The proof of Theorem 1 can be seen in “Appendix 1”.

Theorem 2

The quadratic form of the optimization problem of Eq. (16) is a standard convex quadratic programming problem.

The proof of Theorem 1 can be seen in “Appendix 2”.

It is clear from the above results that the optimization problem in Eq. (16) for training can be transformed into a convex QP problem and can be directly solved by the traditional SVM solutions.
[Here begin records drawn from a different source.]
-- ==== Sys2Proof/Syntax.lean ====
section
/-! DEFINITION. The commands the block takes from outside, one constructor for each row of spec/opcode_table.json, and
the types of their operands. -/

namespace Sys2Proof

/-! ### Who acts -/

/-- The agents that reach the register space (R652). -/
inductive Agent where
  | host (port link : Nat)
  | endpoint
  | steward
  | firmware
  | dma (queue : Nat)
  | debug
  deriving DecidableEq, Repr

/-- One Ronlink link: of a site or of a peer port. -/
inductive LinkId where
  | site (s : Nat)
  | peer (p : Nat)
  deriving DecidableEq, Repr

/-! ### CXL.mem (R118) -/

/-- MetaValue of a host request. -/
inductive MetaValue where
  | i | s | a
  deriving DecidableEq, Repr

/-- The MetaField and MetaValue of a host request (R371): Meta0-State with a value, No-Op, or any other encoding. -/
inductive HostMeta where
  | state (m : MetaValue)
  | noOp
  | other
  deriving DecidableEq, Repr

/-- The back-invalidate snoops the device sends. -/
inductive SnoopKind where
  | cur | data | inv
  deriving DecidableEq, Repr

/-- A host's answer to a snoop; `blk` is an answer in block form (R119). -/
inductive SnoopAnswer where
  | rspI | rspS | rspE | blk
  deriving DecidableEq, Repr

/-- The states a completion grants: Cmp, Cmp-S, Cmp-E. -/
inductive Grant where
  | none | shared | exclusive
  deriving DecidableEq, Repr

/-- A directory pointer (R120): host ID, window, arrival device (side × 4 + QID). -/
structure Ptr where
  host : Nat
  win : Nat
  arr : Nat
  deriving DecidableEq, Repr

/-! ### Regions (R46, R51) -/

/-- A region's attributes. -/
structure Region where
  base : Nat
  size : Nat
  lead : Nat := 0
  cap : Nat := 0
  tier : Nat := 0
  pop : Nat := 0
  hostAcc : Nat := 0
  siteAcc : Nat := 0
  hostMask : Nat := 0
  sgMask : Nat := 0
  deriving DecidableEq, Repr

/-! ### Requests as the home slice sees them -/

/-- The near-memory atomics (R253, R265). -/
inductive AtomicOp where
  | fetchAdd | swap | cas
  deriving DecidableEq, Repr

/-- What a request does at its home slice (R135, R140). Data of several lines is in ascending address order. `poisonWrite` is the DMA
engine's write of a poisoned line (R385); `outcome` asks a new home for a slot's outcome entry (R191). -/
inductive HomeOp where
  | hostRead (m : MetaValue)
  | hostInv
  | hostWrite (data : Line) (mask : BitVec 64) (full : Bool) (m : MetaValue)
  | cleanEvict
  | siteRead (lines : Nat) (batch : Bool)
  | siteWrite (data : List Line) (batch : Bool)
  | siteWriteMasked (data : Line) (mask : BitVec 64) (batch : Bool)
  | poisonWrite
  | atomic (op : AtomicOp) (wide : Bool) (op1 op2 : Nat) (atag : Nat)
  | failOr (dut : Nat) (line : Nat) (mask : Line)
  | failRec (dut : Nat) (idx : Nat) (record : Nat)
  | batchCommit (slot : Nat)
  | batchAbort (slot cause : Nat)
  | biConflict
  | outcome (slot : Nat)
  deriving DecidableEq, Repr

/-- Where a request came from. `host` names a host link of this device and the request's tag; `site` a site of this
device and the number of its request; `forward` a request that another device forwarded, with its number there;
`window` an access to a batch window's aperture (tag 0: a posted
write; otherwise the read's tag plus 1, and its length); `engine` a device engine by kind and number;
`dropped` a request whose response is dropped (R390). -/
inductive Origin where
  | host (port link tag : Nat)
  | site (s id : Nat)
  | forward (link fid : Nat) (isHost : Bool)
  | window (n tag len : Nat)
  | engine (kind q : Nat)
  | dropped
  deriving DecidableEq, Repr

/-- A request: its origin, its host ID or site, window, arrival device, class, absolute deadline (0: none), address
(QLA) and operation. A request of a batch window has `who` 1024 + n and the host ID in `win`;
one of a device engine has `who` 4096, with 1 in `win` for
a read of the Assayer's analysis. `bseq` is the sequence of
the batch it belongs to, `port` the host link it came by (2 × port + link). `cur` lists the lines whose BISnpCur has been
answered; `seen` is the number of snoops sent before the request entered the line queue; `ahead` tells that it goes ahead of the
answers of its own host's snoops, for a BIConflict (R138); `order` is its place in the order of arrival at the home.
`attr` are the attributes of its region at its place in the slice's order (R58), `victim` the line last evicted for it (R130). -/
structure Request where
  origin : Origin
  who : Nat
  win : Nat
  arr : Nat
  cls : Nat
  deadline : Nat
  qla : Nat
  op : HomeOp
  bseq : Nat := 0
  port : Nat := 0
  cur : List Nat := []
  seen : Nat := 0
  held : Bool := false
  ahead : Bool := false
  order : Nat := 0
  attr : Option Region := none
  victim : Option Nat := none
  deriving DecidableEq, Repr

/-- The answer to a request: grant, data lines with their poison marks, status code of R260, abort cause, BSEQ and
the RESULT bytes 8 up of R259; `lines` is the number of lines in the batch. -/
structure Answer where
  grant : Grant := .none
  data : List (Line × Bool) := []
  status : Nat := 0
  cause : Nat := 0
  bseq : Nat := 0
  result : List Nat := []
  lines : Nat := 0
  deriving DecidableEq, Repr

/-! ### Peer messages (R467)

A message with an operand `to` names the arrival code of the device it is for; a device on the way passes it on (R482). -/

/-- A fail geometry (R286). -/
structure Geometry where
  dies : Nat
  banks : Nat
  blocks : Nat
  rows : Nat
  srows : Nat
  cols : Nat
  scols : Nat
  deriving DecidableEq, Repr

/-- A DUT binding (R294). -/
structure Dut where
  geo : Nat
  bmap : Nat
  tally : Nat
  deriving DecidableEq, Repr

/-- Region, geometry and DUT commands that the coordinator sends (R52, R293). `ask` brings a command of device `frm` to the coordinator, with
the least el_free of the devices and whether one of them holds the region or DUT in use as `frm` found them; `result` brings its result back (`fail`: of a
FAIL.CMD), `done` tells
the coordinator that device `frm` has finished one, and `drop` follows the last change of a destroyed region's pages on a twin stream (log entry 113). -/
inductive TableCmd where
  | ask (frm : Nat) (free : Int) (busy : Bool) (c : TableCmd)
  | result (fail : Bool) (code id : Nat) (r : Option Region)
  | done (frm : Nat)
  | drop (rid stream : Nat)
  | read (rid : Nat)
  | create (rid : Nat) (r : Region)
  | destroy (rid : Nat)
  | modify (rid tier hostAcc siteAcc hostMask sgMask : Nat)
  | geoSet (id : Nat) (g : Geometry)
  | geoClear (id : Nat)
  | dutBind (id : Nat) (b : Dut)
  | dutUnbind (id : Nat)
  | dutClear (id : Nat)
  | dutRebuild (id : Nat)
  deriving DecidableEq, Repr

/-- The layout of a loaf as a record change carries it (R77, R101): state, slices held, quarter ends. -/
structure Layout where
  state : Nat
  nslice : Nat
  qend1 : Nat := 0
  qend2 : Nat := 0
  qend3 : Nat := 0
  deriving DecidableEq, Repr

/-- An atomic outcome entry (R266). -/
structure AtomicEntry where
  site : Nat
  qid : Nat
  atag : Nat
  lla : Nat
  old : Nat
  deriving DecidableEq, Repr

/-- A line of a commit record: line number and content, poison marked. -/
structure CommitLine where
  line : Nat
  data : Line
  poison : Bool
  deriving DecidableEq, Repr

/-- A commit record (R186). `after` is the next TSEQ of the other stream when it is sent: the follow first applies what the
other stream carries up to there (R469); `passed` is the page up to which a resync's sweep had come (R183). -/
structure CommitRec where
  bseq : Nat
  slot : Nat
  arr : Nat
  cls : Nat
  lines : List CommitLine
  after : Nat := 0
  passed : Nat := 2 ^ 32
  deriving DecidableEq, Repr

/-- A directory change (R153, R477): the line's entry as it now is (none: free), or its place in the overflow log. -/
inductive DirChange where
  | entry (line : Nat) (state : Nat) (ptrs : List Ptr) (lovf : Bool)
  | free (line : Nat)
  | log (line : Nat)
  | unlog (line : Nat)
  deriving DecidableEq, Repr

/-- What a device says of itself in HELLO and STATE (R462, R463, R339); `lost` are the host IDs of its links that went
down since its last report (R156, log entry 13), `empty` tells an empty region table (R466), `mgmtLost` that its management is lost
(R499). -/
structure PeerInfo where
  side : Nat
  qid : Nat
  logicalTib : Nat
  members : Nat
  uid : Nat := 0
  versions : Nat × Nat := (1, 1)
  svc : Nat := 0
  lost : List Nat := []
  gdeq : List Nat := []
  gt0 : List Nat := []
  empty : Bool := true
  mgmtLost : Bool := false
  deriving DecidableEq, Repr

/-- What a forwarded snoop asks of its arrival device: one snoop to a named pointer; the local part of a broadcast, for a HOST_MASK and HOST_ACC and
without the requester (R58, R128, R135); or that the link of the host be contained because the stale list is full (R139, log entry 81). -/
inductive SnoopMode where
  | named
  | broadcast (mask acc : Nat) (skip : Option Ptr)
  | stale
  deriving DecidableEq, Repr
Simultaneously, Eq. (16) is a convex quadratic programming problem, the KKT condition is also a sufficient condition, and thus the obtained solution is the optimal solution.

According to the results obtained by Eq. (16), the results of the optimal solution are as follows:

$$\begin{aligned} {\mathbf {w}}_t^*&= \frac{{\lambda M}}{{1 + 2\lambda M}}\sum \limits _{i = 1}^M {\sum \limits _{j = 1}^{{n_{{S_i}}}} {\widetilde{\alpha } _j^{{s_i}}{\gamma ^{{S_i}}}y_j^{{S_i}}\varphi (x_j^{{S_i}})} }\nonumber \\&\quad + \frac{{M + \lambda }}{{1 + 2\lambda M}}\sum \limits _{i = 1 + \sum \limits _{j = 1}^M {{n_{{S_j}}}} }^{\sum \limits _{j = 1}^M {{n_{{S_j}}}} + d} {\frac{{{\widetilde{\alpha }_i} - \widetilde{\alpha } _i^*}}{{|{G_i}|}}\sum \limits _{j \in {G_i}} {\varphi ({x_j})} } \end{aligned}$$
(17)
$$\begin{aligned} b_t^*&= {y_i} - \frac{{\lambda M}}{{1 + 2\lambda M}}\sum \limits _{i' = 1}^M {{\gamma ^{{S_{i'}}}}\sum \limits _{j = 1}^{{n_{{S_i}}}} {\frac{{\widetilde{\alpha } _j^{{s_j}}{y_j}}}{{|{G_i}|}}\sum \limits _{q \in {G_i}} {k({x_j},{x_q})} } } \nonumber \\&\quad - \frac{{\lambda + M}}{{1 + 2\lambda M}}\sum \limits _{i' = 1}^M {{\gamma ^{{S_{i'}}}}\sum \limits _{j = 1 + \sum \limits _{l \in M} {{n_{{S_{_l}}}}} }^{\sum \limits _{l \in M} {{n_{{S_{_l}}}} + d} } {\frac{{\widetilde{\alpha }_j - \widetilde{\alpha }_j^* }}{{|{G_j}||{G_i}|}}\sum \limits _{j' \in {G_j}} {\sum \limits _{q \in {G_i}} {k({x_{j'}},{x_q})} } } } \end{aligned}$$
(18)

Finally, the decision function of MultiSTLP is expressed as follows:

$$\begin{aligned} f(x) = {{\mathbf {w}}_t}\varphi (x) + {b_t} \end{aligned}$$
(19)

As we can see from Eqs. (17) and (18), the results contain both information of \(M\) source and target domains: such as \({\mathbf {w}}_t^*\), \(\frac{{\lambda M}}{{1 + 2\lambda M}}\sum _{i = 1}^M {\sum _{j = 1}^{{n_{{S_i}}}} {\widetilde{\alpha } _j^{{s_i}}{\gamma ^{{S_i}}}y_j^{{S_i}}\varphi (x_j^{{S_i}})} } \) is the knowledge that is learned from source domains, otherwise the knowledge from target domain is \(\frac{{M + \lambda }}{{1 + 2\lambda M}}\sum _{i = 1 + \sum _{j = 1}^M {{n_{{S_j}}}} }^{\sum _{j = 1}^M {{n_{{S_j}}}} + d} {\frac{{{\widetilde{\alpha }_i} - \widetilde{\alpha } _i^*}}{{|{G_i}|}}\sum \limits _{j \in {G_i}} {\varphi ({x_j})} } \).

3.4 Training MultiSTLP

According to Sects. 3.13.3, the training process of MultiSTLP is now summarized and described in Table 2.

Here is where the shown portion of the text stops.